# The Iraq War...no Matter Where You Sit...



## Castle Rock Outbackers (Jan 18, 2004)

The war in Iraq...for it or against it...it doesn't matter. This 80 second video is amazing. Turn on your speakers.

Video

Randy


----------



## cookie9933 (Feb 26, 2005)

Thanks for sharing.
That's what we want for all the children who have parents over there. Bring home Dads and Moms
Jan


----------



## N7OQ (Jun 10, 2006)

Thanks for sharing that brings a tear to ones eyes. Now that kids Dad is a real hero, a true American Hero.

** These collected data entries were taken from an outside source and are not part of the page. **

-- ==== Sys2Proof/Laws/Ops.lean ====
section
/-! SUPPORT. Laws of the shared operations: register words read back, fields and bits, and for each operation all it can change. -/
namespace Sys2Proof.Machine
open Sys2Proof

/-! ### Stored words -/

@[simp] theorem State.rd_wr_same (s : State) (off : Nat) (w : Word) : (s.wr off w).rd off = w := by
  simp [State.rd, State.wr]

@[simp] theorem State.rd_wr_other (s : State) (off o : Nat) (w : Word) (h : o ≠ off) : (s.wr off w).rd o = s.rd o := by
  simp only [State.rd, State.wr]
  exact Tab.get_putD_other _ _ _ _ _ _ h

/-- A write keeps the canonical form of the register file. -/
theorem State.wr_canonical (s : State) (off : Nat) (w : Word) (h : RegsCanonical s) : RegsCanonical (s.wr off w) := by
  refine ⟨Tab.pairwise_putD h.1, fun x hx => ?_⟩
  rcases Tab.mem_putD hx with ⟨h1, h2, h3⟩ | ⟨h1, -⟩
  · simpa [h1, h2] using h3
  · exact h.2 x h1

/-! ### What an operation can change -/

/-- `t` differs from `s` in the register file, the host link and what has been sent at most. -/
def State.SameBut3 (s t : State) : Prop := t = { s with regs := t.regs, link := t.link, out := t.out }

theorem State.SameBut3.refl (s : State) : State.SameBut3 s s := rfl

theorem State.SameBut3.trans {s t u : State} (h : State.SameBut3 s t) (k : State.SameBut3 t u) : State.SameBut3 s u := by
  unfold State.SameBut3 at *
  rw [k, h]

theorem State.wr_same (s : State) (off : Nat) (w : Word) : State.SameBut3 s (s.wr off w) := rfl

theorem State.emit_same (s : State) (e : OutEvent) : State.SameBut3 s (s.emit e) := rfl

theorem State.setVec_same (s : State) (n v : Nat) (x : VecState) : State.SameBut3 s (s.setVec n v x) := rfl

theorem State.passVec_same (s : State) (n v : Nat) : State.SameBut3 s (s.passVec n v) := by
  unfold State.passVec
  split <;> rfl

theorem State.dueVec_same (s : State) (n v : Nat) : State.SameBut3 s (s.dueVec n v) := by
  have key (u : State) (h : State.SameBut3 s u) : State.SameBut3 s (if u.vecSendable n v then u.passVec n v else u) := by
    split
    · exact h.trans (State.passVec_same ..)
    · exact h
  unfold State.dueVec
  refine key _ ?_
  split <;> rfl

theorem State.wakeHost_same (s : State) : State.SameBut3 s s.wakeHost := by
  unfold State.wakeHost
  repeat' split
  all_goals rfl

theorem State.withLine_same (s : State) (pg : Nat) (f : State → State) (h : State.SameBut3 s (f s)) :
    State.SameBut3 s (s.withLine pg f) := by
  have key (c : Bool) (u : State) (h : State.SameBut3 s u) : State.SameBut3 s (if c then u.wakeHost else u) := by
    split
    · exact h.trans (State.wakeHost_same _)
    · exact h
  unfold State.withLine
  refine key _ _ ?_
  split
  · exact h.trans (State.dueVec_same ..)
  · exact h

theorem State.raise_same (s : State) (pg mask : Nat) : State.SameBut3 s (s.raise pg mask) :=
  State.withLine_same s pg _ (State.wr_same ..)

theorem State.raiseBit_same (s : State) (pg i : Nat) : State.SameBut3 s (s.raiseBit pg i) := State.raise_same ..

theorem State.count_same (s : State) (off n : Nat) : State.SameBut3 s (s.count off n) := by
  unfold State.count
  simp only
  split
  · rfl
  · split
    · exact (State.wr_same ..).trans (State.raiseBit_same ..)
    · rfl

theorem State.count48_same (s : State) (off n : Nat) : State.SameBut3 s (s.count48 off n) := by
  unfold State.count48
  simp only
  split
  · rfl
  · split
    · exact State.SameBut3.trans (t := s.wr64 off (2 ^ 48 - 1)) rfl (State.raiseBit_same ..)
    · rfl

theorem State.resend_same (s : State) (pg : Nat) (f : State → State) (h : State.SameBut3 s (f s)) :
    State.SameBut3 s (s.resend pg f) := by
  unfold State.resend
  simp only
  split
  · exact (State.withLine_same s pg f h).trans (State.dueVec_same ..)
  · exact State.withLine_same s pg f h
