-- ==== Sys2Proof/Laws/Fixed.lean ====
section
/-! SUPPORT. What most operations leave fixed: one lemma for each operation that leaves the clock, the part, the tick generator, power,
the governor, sensors, hubs, boot, the presence window, the debug port, the island and the queue as they were. -/
namespace Sys2Proof.Machine
open Sys2Proof

theorem State.pending_of_fixed {s t : State} (h : t.fixed = s.fixed) : t.pending = s.pending := congrArg Fixed.pending h
theorem State.now_of_fixed {s t : State} (h : t.fixed = s.fixed) : t.now = s.now := congrArg Fixed.now h
theorem State.part_of_fixed {s t : State} (h : t.fixed = s.fixed) : t.part = s.part := congrArg Fixed.part h
theorem State.tick_of_fixed {s t : State} (h : t.fixed = s.fixed) : t.tick = s.tick := congrArg Fixed.tick h
theorem State.pwr_of_fixed {s t : State} (h : t.fixed = s.fixed) : t.pwr = s.pwr := congrArg Fixed.pwr h
theorem State.gov_of_fixed {s t : State} (h : t.fixed = s.fixed) : t.gov = s.gov := congrArg Fixed.gov h
theorem State.sensors_of_fixed {s t : State} (h : t.fixed = s.fixed) : t.sensors = s.sensors := congrArg Fixed.sensors h
theorem State.hubs_of_fixed {s t : State} (h : t.fixed = s.fixed) : t.hubs = s.hubs := congrArg Fixed.hubs h
theorem State.boot_of_fixed {s t : State} (h : t.fixed = s.fixed) : { t.boot with op := none } = { s.boot with op := none } :=
  congrArg Fixed.boot h
theorem State.window_of_fixed {s t : State} (h : t.fixed = s.fixed) : t.window = s.window := congrArg Fixed.window h
theorem State.debug_of_fixed {s t : State} (h : t.fixed = s.fixed) : t.debug = s.debug := congrArg Fixed.debug h
theorem State.isl_of_fixed {s t : State} (h : t.fixed = s.fixed) : t.isl = s.isl := congrArg Fixed.isl h

/-- An update of the other parts leaves them fixed. -/
theorem State.fixed_mk (t : State) (freeCtr : Nat) (regs : RegFile) (link : Link) (jnl : Journal) (mem : Stacks) (slots : List (Nat × Slot)) (loads : List Load) (prts : List (Nat × Prt)) (streams : List (Nat × Stream)) (seqs : List (Nat × Seq)) (links : List ((Nat × Nat) × HandLink)) (flights : List Flight) (aud : Audio) (trc : Trace) (tan : Tandem) (out : List OutEvent) :
    State.fixed (State.mk t.pending t.now freeCtr t.part t.tick regs t.pwr t.gov t.sensors t.hubs t.boot link jnl t.window t.debug mem slots loads prts streams seqs links flights aud t.isl trc tan out) = t.fixed := rfl

theorem State.fixed_ite {c : Prop} [Decidable c] (a b : State) : (if c then a else b).fixed = if c then a.fixed else b.fixed := by
  split <;> rfl

theorem State.fixed_foldl {A : Type} (f : State → A → State) (l : List A) (s : State) (h : ∀ t x, (f t x).fixed = t.fixed) :
    (l.foldl f s).fixed = s.fixed := by
  induction l generalizing s with
  | nil => rfl
  | cons x l ih => exact (ih _).trans (h s x)

theorem State.fixed_foldl_fst {A B : Type} (f : State × B → A → State × B) (l : List A) (s : State × B)
    (h : ∀ t x, (f t x).1.fixed = t.1.fixed) : (l.foldl f s).1.fixed = s.1.fixed := by
  induction l generalizing s with
  | nil => rfl
  | cons x l ih => exact (ih _).trans (h s x)

theorem State.fixed_foldl_snd {A B : Type} (f : B × State → A → B × State) (l : List A) (s : B × State)
    (h : ∀ t x, (f t x).2.fixed = t.2.fixed) : (l.foldl f s).2.fixed = s.2.fixed := by
  induction l generalizing s with
  | nil => rfl
  | cons x l ih => exact (ih _).trans (h s x)

theorem State.wr_fixed (s : State) (off : Nat) (w : Word) :
    (State.wr s off w).fixed = s.fixed := by
  unfold State.wr
  repeat' first
    | with_reducible rfl
    | simp only [State.fixed_mk]

theorem State.setFld_fixed (s : State) (off : Nat) (lo : Nat) (n : Nat) (v : Nat) :
    (State.setFld s off lo n v).fixed = s.fixed := by
  unfold State.setFld
  repeat' first
    | with_reducible rfl
    | simp only [State.wr_fixed]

I'm so proud of all our Military Men and Women, they are doing a necessary Job keeping this nation safe.


----------



## E9E1CEF (Mar 1, 2007)

Homecomings are the best.

CEF


----------



## Scott and Jamie (Aug 27, 2006)

Thanks for sharing Randy. I still have a tears in my eyes. God bless our soldiers and lets all pray that they can complete the mission and return home safe. I would like to thank everyone that has fought and served for our country and our Freedom.

Scott


----------



## mountainlady56 (Feb 13, 2006)

Scott and Jamie said:


> Thanks for sharing Randy. I still have a tears in my eyes. God bless our soldiers and lets all pray that they can complete the mission and return home safe. I would like to thank everyone that has fought and served for our country and our Freedom.
> 
> Scott


x2.......poor little guy!!
Darlene


----------



## skippershe (May 22, 2006)

Thanks for sharing...It got me too


----------



## Moosegut (Sep 24, 2005)

Well, I'm sitting here crying in my coffee. That was very sweet. Thanks for sharing.

Scott


----------



## HootBob (Apr 26, 2004)

Thanks for sharing
It's very heart wrenching when kids are involved
Gods bless all the men and women serving our great Country

Don


----------



## mswalt (Sep 14, 2004)

Thanks, Randy.

Mark


----------



## aircare (Mar 30, 2007)

Thanks,We also need to remember the family's of the ones that never made it back or never will.
Over 3200 family's today.
Bless those that serve PAST,PRESENT,and FUTURE!!!


----------



## MattS (Oct 15, 2006)

For some reason the link won't bring up the video.


----------